=== Task prompt ===
Give back, word for word, the line that contains "def State.clearUnit (s" and every line that follows it in the data below.

Records to process START

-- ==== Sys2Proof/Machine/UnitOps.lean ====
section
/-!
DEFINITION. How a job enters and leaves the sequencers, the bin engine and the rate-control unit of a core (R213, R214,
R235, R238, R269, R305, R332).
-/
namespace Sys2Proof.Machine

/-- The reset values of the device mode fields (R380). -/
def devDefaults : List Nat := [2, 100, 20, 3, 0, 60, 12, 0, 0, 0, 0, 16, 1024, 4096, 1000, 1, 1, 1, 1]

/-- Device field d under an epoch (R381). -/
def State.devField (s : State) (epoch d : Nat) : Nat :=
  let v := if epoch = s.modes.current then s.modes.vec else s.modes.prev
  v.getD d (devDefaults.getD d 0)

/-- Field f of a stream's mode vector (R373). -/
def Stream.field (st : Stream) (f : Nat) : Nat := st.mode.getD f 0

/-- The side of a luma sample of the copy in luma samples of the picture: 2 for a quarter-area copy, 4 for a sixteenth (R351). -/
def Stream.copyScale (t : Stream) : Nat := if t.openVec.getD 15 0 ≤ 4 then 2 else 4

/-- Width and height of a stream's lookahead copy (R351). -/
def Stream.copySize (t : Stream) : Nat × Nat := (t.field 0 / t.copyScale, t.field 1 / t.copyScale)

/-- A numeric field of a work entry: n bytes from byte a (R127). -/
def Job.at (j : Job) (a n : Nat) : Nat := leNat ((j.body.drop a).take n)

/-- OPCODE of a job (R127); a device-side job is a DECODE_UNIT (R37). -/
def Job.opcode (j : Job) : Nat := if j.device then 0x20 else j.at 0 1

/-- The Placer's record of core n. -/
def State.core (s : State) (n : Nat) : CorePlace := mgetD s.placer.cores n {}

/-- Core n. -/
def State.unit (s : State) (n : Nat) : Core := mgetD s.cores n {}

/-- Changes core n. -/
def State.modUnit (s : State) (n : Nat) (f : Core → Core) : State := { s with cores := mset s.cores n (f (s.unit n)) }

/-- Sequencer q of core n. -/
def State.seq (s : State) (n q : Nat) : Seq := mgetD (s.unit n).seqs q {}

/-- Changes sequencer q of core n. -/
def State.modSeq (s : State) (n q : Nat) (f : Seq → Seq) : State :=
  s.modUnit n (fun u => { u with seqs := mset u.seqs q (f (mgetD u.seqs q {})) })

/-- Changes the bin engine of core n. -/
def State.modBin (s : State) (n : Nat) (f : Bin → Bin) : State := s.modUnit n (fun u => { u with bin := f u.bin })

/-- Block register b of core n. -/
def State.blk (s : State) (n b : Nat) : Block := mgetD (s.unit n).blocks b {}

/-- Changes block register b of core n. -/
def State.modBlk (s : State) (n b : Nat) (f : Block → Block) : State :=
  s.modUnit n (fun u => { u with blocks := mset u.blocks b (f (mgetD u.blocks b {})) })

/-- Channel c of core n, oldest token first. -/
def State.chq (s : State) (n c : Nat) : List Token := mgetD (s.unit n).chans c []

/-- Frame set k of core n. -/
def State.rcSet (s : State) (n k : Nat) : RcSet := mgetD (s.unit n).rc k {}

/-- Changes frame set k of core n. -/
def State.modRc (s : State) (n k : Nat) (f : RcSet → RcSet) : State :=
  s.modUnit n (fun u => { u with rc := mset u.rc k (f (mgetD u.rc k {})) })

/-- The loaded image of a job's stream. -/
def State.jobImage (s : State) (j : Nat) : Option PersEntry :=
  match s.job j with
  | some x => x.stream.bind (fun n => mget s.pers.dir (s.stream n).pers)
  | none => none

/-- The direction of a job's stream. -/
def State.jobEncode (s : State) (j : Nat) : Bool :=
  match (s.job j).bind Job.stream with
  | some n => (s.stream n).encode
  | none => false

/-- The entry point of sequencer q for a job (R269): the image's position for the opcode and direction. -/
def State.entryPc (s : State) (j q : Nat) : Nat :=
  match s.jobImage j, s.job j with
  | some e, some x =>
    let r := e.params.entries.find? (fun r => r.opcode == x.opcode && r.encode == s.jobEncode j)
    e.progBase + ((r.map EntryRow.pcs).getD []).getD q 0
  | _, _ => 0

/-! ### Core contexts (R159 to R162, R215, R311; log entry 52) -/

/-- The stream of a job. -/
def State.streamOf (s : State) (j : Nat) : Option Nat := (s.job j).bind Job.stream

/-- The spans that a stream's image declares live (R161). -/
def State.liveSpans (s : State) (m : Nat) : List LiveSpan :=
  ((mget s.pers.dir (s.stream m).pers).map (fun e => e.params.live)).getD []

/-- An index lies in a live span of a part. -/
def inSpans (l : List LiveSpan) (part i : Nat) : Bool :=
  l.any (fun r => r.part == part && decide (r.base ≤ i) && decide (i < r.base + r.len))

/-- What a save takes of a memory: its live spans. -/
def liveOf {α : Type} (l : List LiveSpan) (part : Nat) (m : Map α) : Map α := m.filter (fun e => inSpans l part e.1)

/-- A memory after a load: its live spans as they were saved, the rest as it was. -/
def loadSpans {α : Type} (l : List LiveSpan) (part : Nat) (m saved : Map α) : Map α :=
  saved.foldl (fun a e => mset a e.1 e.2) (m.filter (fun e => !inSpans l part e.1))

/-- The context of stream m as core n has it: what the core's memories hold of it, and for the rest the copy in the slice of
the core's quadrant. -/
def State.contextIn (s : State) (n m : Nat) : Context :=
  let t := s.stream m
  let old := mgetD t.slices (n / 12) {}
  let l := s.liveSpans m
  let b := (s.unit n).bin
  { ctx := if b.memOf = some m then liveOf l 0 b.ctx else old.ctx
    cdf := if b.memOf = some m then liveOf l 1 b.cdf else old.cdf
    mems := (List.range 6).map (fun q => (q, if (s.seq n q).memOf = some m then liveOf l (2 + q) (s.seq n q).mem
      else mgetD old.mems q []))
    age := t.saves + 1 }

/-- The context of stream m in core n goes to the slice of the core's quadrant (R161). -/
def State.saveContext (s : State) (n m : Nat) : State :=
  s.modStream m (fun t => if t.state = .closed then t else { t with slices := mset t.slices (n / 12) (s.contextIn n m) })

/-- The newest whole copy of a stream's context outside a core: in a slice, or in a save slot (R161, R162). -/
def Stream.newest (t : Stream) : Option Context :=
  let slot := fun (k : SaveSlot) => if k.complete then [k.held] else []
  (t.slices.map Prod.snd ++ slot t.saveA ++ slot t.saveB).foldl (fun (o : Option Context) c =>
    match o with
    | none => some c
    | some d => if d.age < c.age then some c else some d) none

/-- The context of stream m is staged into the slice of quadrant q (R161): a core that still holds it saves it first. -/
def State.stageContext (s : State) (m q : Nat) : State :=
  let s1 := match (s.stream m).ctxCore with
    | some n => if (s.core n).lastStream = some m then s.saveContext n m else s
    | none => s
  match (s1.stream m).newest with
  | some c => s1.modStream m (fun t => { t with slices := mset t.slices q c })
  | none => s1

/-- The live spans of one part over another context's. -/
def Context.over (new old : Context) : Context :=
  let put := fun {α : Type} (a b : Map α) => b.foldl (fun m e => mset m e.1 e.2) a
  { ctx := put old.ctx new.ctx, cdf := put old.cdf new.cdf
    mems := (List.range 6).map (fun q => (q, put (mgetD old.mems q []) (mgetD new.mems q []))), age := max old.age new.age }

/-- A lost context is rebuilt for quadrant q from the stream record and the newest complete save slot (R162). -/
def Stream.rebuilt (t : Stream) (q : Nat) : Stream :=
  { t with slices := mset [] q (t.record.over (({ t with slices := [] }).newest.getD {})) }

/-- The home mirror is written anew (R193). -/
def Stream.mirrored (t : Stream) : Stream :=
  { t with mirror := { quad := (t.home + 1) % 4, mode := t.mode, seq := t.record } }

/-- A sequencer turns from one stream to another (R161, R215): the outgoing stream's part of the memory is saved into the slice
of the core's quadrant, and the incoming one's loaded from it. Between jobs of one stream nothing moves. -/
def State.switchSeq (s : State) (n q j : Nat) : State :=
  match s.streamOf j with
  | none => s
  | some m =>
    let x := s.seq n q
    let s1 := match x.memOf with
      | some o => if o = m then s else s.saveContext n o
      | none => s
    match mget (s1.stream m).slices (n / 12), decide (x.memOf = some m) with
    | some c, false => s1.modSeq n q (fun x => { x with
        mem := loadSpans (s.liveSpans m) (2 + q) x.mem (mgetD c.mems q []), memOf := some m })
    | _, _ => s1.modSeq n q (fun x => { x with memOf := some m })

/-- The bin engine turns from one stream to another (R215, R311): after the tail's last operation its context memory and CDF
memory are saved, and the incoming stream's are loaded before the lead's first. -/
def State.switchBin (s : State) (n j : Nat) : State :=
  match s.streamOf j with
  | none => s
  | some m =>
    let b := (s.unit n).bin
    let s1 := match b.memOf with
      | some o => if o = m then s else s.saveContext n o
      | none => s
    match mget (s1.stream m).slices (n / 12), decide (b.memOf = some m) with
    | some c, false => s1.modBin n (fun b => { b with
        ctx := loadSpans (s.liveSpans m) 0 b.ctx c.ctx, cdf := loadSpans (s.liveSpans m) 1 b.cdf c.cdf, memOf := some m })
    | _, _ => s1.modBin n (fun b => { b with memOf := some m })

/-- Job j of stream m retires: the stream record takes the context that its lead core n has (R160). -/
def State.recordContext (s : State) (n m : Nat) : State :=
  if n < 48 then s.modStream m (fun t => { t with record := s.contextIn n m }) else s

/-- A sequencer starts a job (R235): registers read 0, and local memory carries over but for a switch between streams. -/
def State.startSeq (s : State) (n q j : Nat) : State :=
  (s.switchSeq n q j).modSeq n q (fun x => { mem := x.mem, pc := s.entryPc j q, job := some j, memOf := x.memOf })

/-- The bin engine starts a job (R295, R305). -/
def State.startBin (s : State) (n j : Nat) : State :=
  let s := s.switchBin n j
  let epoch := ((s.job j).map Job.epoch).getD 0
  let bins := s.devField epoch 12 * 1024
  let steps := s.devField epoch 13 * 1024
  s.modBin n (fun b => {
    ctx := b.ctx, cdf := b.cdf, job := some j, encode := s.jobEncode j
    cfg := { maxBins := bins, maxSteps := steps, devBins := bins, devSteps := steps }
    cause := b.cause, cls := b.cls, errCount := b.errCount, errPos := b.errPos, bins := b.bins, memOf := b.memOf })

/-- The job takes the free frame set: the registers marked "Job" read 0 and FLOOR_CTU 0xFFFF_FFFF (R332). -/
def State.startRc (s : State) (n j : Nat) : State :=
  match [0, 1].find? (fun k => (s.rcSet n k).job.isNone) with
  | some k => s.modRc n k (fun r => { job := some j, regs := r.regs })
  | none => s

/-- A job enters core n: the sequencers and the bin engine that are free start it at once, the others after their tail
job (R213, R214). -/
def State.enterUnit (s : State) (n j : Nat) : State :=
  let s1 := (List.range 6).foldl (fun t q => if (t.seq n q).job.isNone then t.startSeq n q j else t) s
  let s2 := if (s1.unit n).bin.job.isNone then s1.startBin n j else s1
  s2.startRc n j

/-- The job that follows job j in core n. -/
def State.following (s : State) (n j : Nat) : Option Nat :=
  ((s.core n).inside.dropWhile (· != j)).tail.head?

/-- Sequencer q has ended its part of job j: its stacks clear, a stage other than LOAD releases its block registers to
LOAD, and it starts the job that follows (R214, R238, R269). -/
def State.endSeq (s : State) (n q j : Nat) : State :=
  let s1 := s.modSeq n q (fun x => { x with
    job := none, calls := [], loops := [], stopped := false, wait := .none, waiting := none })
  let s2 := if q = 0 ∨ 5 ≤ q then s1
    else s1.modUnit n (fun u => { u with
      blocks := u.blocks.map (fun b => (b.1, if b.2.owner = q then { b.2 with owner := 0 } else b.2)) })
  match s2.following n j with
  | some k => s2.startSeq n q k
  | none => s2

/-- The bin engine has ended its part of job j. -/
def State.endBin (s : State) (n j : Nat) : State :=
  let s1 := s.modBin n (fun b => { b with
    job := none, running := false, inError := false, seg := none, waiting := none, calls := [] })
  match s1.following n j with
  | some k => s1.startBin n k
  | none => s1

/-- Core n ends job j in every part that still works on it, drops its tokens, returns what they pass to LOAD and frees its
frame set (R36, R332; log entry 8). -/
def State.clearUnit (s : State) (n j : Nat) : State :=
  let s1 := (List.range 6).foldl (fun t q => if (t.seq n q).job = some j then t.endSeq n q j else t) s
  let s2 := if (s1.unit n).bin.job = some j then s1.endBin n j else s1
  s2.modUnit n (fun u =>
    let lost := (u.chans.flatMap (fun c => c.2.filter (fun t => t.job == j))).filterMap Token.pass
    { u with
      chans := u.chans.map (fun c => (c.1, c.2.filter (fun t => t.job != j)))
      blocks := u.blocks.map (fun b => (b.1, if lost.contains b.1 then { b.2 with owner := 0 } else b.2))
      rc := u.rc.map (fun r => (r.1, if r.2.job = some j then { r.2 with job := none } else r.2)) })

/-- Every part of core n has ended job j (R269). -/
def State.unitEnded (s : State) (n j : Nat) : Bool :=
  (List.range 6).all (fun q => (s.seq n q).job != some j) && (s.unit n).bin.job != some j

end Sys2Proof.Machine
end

Records to process END

=== Task answer ===
def State.clearUnit (s : State) (n j : Nat) : State :=
  let s1 := (List.range 6).foldl (fun t q => if (t.seq n q).job = some j then t.endSeq n q j else t) s
  let s2 := if (s1.unit n).bin.job = some j then s1.endBin n j else s1
  s2.modUnit n (fun u =>
    let lost := (u.chans.flatMap (fun c => c.2.filter (fun t => t.job == j))).filterMap Token.pass
    { u with
      chans := u.chans.map (fun c => (c.1, c.2.filter (fun t => t.job != j)))
      blocks := u.blocks.map (fun b => (b.1, if lost.contains b.1 then { b.2 with owner := 0 } else b.2))
      rc := u.rc.map (fun r => (r.1, if r.2.job = some j then { r.2 with job := none } else r.2)) })

/-- Every part of core n has ended job j (R269). -/
def State.unitEnded (s : State) (n j : Nat) : Bool :=
  (List.range 6).all (fun q => (s.seq n q).job != some j) && (s.unit n).bin.job != some j

end Sys2Proof.Machine
end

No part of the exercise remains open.